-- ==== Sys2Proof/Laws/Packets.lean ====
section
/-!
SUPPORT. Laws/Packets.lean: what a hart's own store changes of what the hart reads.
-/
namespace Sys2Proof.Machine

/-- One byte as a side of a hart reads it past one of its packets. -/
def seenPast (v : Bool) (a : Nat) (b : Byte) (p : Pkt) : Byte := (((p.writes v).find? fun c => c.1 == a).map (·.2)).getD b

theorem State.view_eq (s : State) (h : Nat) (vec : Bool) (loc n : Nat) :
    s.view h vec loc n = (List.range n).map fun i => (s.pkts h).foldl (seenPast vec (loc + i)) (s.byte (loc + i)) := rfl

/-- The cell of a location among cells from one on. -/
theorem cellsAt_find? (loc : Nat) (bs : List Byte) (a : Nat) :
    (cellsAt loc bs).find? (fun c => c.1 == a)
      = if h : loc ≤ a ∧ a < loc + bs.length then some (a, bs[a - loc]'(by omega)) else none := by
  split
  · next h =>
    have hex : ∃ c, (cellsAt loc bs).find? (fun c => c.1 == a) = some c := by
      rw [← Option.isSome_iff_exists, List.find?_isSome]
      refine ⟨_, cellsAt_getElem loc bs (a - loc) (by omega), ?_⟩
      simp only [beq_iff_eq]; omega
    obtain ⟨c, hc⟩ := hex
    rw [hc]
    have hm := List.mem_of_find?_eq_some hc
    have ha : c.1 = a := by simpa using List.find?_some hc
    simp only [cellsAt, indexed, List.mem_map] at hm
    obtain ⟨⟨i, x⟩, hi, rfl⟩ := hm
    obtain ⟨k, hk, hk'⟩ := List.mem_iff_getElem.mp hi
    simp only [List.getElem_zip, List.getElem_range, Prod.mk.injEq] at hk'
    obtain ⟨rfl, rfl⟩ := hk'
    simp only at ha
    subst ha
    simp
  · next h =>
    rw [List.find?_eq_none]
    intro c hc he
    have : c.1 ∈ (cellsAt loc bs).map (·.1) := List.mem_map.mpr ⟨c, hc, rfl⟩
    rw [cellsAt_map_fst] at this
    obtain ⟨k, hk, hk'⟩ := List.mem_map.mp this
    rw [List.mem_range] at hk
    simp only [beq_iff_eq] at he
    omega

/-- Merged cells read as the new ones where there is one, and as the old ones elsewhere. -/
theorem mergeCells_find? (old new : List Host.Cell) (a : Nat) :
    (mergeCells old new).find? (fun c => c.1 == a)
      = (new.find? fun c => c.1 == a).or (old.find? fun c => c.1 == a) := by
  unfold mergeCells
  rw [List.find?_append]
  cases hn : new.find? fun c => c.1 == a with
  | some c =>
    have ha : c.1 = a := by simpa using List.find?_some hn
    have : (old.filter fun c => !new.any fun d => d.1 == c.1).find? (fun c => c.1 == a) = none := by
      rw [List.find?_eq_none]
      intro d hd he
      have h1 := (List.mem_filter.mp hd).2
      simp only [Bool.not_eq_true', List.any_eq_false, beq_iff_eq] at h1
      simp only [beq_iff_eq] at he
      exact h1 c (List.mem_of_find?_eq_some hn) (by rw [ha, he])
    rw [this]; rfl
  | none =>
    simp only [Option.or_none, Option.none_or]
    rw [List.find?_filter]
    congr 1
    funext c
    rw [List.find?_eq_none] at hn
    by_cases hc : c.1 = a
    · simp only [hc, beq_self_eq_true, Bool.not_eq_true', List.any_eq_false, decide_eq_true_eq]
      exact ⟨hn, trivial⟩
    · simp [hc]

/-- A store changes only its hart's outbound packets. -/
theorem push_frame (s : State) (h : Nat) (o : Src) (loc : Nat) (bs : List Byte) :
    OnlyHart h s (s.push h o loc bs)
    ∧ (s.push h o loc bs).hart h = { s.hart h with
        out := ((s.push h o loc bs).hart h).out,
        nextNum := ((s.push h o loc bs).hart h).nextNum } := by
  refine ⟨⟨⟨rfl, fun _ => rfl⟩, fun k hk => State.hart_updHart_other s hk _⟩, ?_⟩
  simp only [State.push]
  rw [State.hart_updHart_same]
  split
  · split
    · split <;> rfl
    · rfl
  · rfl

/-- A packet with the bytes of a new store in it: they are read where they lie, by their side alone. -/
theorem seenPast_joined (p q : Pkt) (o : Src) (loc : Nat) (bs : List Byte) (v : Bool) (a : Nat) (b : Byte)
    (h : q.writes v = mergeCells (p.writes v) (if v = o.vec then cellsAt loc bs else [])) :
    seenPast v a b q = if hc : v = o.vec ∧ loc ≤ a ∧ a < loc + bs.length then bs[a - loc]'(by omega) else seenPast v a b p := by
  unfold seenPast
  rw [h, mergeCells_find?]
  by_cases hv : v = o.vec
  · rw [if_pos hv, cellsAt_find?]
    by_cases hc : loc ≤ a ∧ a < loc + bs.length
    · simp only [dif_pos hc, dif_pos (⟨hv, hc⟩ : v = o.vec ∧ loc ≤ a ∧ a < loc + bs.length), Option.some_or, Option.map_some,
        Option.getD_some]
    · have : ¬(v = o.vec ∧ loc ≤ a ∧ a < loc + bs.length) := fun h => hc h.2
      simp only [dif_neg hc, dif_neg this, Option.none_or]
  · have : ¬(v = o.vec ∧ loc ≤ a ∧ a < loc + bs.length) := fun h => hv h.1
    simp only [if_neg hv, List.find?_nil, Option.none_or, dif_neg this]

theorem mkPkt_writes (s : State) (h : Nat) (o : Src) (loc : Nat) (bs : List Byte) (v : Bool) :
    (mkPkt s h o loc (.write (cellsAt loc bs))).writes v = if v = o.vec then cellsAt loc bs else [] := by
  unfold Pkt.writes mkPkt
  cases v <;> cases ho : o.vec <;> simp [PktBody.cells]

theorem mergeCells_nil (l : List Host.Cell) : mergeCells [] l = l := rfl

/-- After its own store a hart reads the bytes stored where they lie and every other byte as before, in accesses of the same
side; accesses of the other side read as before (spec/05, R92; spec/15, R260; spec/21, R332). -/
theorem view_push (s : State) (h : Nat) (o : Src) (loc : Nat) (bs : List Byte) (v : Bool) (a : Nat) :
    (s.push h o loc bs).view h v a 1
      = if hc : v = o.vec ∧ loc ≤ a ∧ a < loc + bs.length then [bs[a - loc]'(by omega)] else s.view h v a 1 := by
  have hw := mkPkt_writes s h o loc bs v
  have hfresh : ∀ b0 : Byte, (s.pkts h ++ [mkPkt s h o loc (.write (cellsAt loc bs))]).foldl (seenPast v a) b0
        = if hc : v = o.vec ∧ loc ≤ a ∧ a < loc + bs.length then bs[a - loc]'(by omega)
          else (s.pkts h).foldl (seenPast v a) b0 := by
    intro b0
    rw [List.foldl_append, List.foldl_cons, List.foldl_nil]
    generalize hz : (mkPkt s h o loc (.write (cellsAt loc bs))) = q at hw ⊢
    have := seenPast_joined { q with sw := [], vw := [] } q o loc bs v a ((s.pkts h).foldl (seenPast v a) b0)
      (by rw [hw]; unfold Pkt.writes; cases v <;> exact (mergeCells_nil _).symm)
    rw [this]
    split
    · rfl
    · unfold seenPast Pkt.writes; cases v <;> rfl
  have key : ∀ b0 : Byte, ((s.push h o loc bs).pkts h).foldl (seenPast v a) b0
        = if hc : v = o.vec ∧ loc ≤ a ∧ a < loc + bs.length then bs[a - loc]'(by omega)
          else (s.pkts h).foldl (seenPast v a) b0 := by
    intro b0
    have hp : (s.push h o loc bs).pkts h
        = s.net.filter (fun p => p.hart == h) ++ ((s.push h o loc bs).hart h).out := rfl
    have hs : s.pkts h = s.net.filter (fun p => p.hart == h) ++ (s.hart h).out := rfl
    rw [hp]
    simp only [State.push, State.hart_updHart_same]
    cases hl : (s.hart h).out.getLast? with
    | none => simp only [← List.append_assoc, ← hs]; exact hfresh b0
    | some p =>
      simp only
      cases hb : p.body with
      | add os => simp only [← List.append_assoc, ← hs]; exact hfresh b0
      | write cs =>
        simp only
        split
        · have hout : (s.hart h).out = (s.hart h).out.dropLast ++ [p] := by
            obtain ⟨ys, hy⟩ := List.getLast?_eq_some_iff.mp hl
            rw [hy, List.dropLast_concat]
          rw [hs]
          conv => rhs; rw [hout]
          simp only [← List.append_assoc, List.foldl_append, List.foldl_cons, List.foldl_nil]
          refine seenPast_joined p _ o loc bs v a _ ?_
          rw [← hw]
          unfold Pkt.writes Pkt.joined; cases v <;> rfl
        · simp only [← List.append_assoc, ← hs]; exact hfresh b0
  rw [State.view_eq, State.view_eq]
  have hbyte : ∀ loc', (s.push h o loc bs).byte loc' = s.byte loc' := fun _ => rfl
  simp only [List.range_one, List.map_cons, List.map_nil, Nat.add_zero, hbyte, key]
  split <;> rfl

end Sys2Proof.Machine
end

### Problem
Return exactly the opening lines of the listing above, ending with the line that has "simp only [cellsAt, indexed, List.mem_map]".

### Solution
-- ==== Sys2Proof/Laws/Packets.lean ====
section
/-!
SUPPORT. Laws/Packets.lean: what a hart's own store changes of what the hart reads.
-/
namespace Sys2Proof.Machine

/-- One byte as a side of a hart reads it past one of its packets. -/
def seenPast (v : Bool) (a : Nat) (b : Byte) (p : Pkt) : Byte := (((p.writes v).find? fun c => c.1 == a).map (·.2)).getD b

theorem State.view_eq (s : State) (h : Nat) (vec : Bool) (loc n : Nat) :
    s.view h vec loc n = (List.range n).map fun i => (s.pkts h).foldl (seenPast vec (loc + i)) (s.byte (loc + i)) := rfl

/-- The cell of a location among cells from one on. -/
theorem cellsAt_find? (loc : Nat) (bs : List Byte) (a : Nat) :
    (cellsAt loc bs).find? (fun c => c.1 == a)
      = if h : loc ≤ a ∧ a < loc + bs.length then some (a, bs[a - loc]'(by omega)) else none := by
  split
  · next h =>
    have hex : ∃ c, (cellsAt loc bs).find? (fun c => c.1 == a) = some c := by
      rw [← Option.isSome_iff_exists, List.find?_isSome]
      refine ⟨_, cellsAt_getElem loc bs (a - loc) (by omega), ?_⟩
      simp only [beq_iff_eq]; omega
    obtain ⟨c, hc⟩ := hex
    rw [hc]
    have hm := List.mem_of_find?_eq_some hc
    have ha : c.1 = a := by simpa using List.find?_some hc
    simp only [cellsAt, indexed, List.mem_map] at hm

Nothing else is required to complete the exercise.